**YOUR ASSIGNMENT**
Word for word, retype the records below.

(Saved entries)

────────────────────────────────────────

-- ==== Sys2Proof/Word.lean ====
section
/-! DEFINITION. The bit-vector types of RSE (spec/00_scope.md R9, R14; spec/30_encoding.md R61, R62). -/

namespace Sys2Proof

/-- A Word: 64 bits, index 0 the least significant (R9, R14). -/
abbrev Word := BitVec 64

/-- A command `CMD = {OP, A, B}`: 136 bits (R61). -/
abbrev CommandWord := BitVec 136

/-- A response `RSP = {ST, VAL}`: 72 bits (R62). -/
abbrev ResponseWord := BitVec 72

end Sys2Proof
end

────────────────────────────────────────

**ANSWER BOX**
-- ==== Sys2Proof/Word.lean ====
section
/-! DEFINITION. The bit-vector types of RSE (spec/00_scope.md R9, R14; spec/30_encoding.md R61, R62). -/

namespace Sys2Proof

/-- A Word: 64 bits, index 0 the least significant (R9, R14). -/
abbrev Word := BitVec 64

/-- A command `CMD = {OP, A, B}`: 136 bits (R61). -/
abbrev CommandWord := BitVec 136

/-- A response `RSP = {ST, VAL}`: 72 bits (R62). -/
abbrev ResponseWord := BitVec 72

end Sys2Proof
end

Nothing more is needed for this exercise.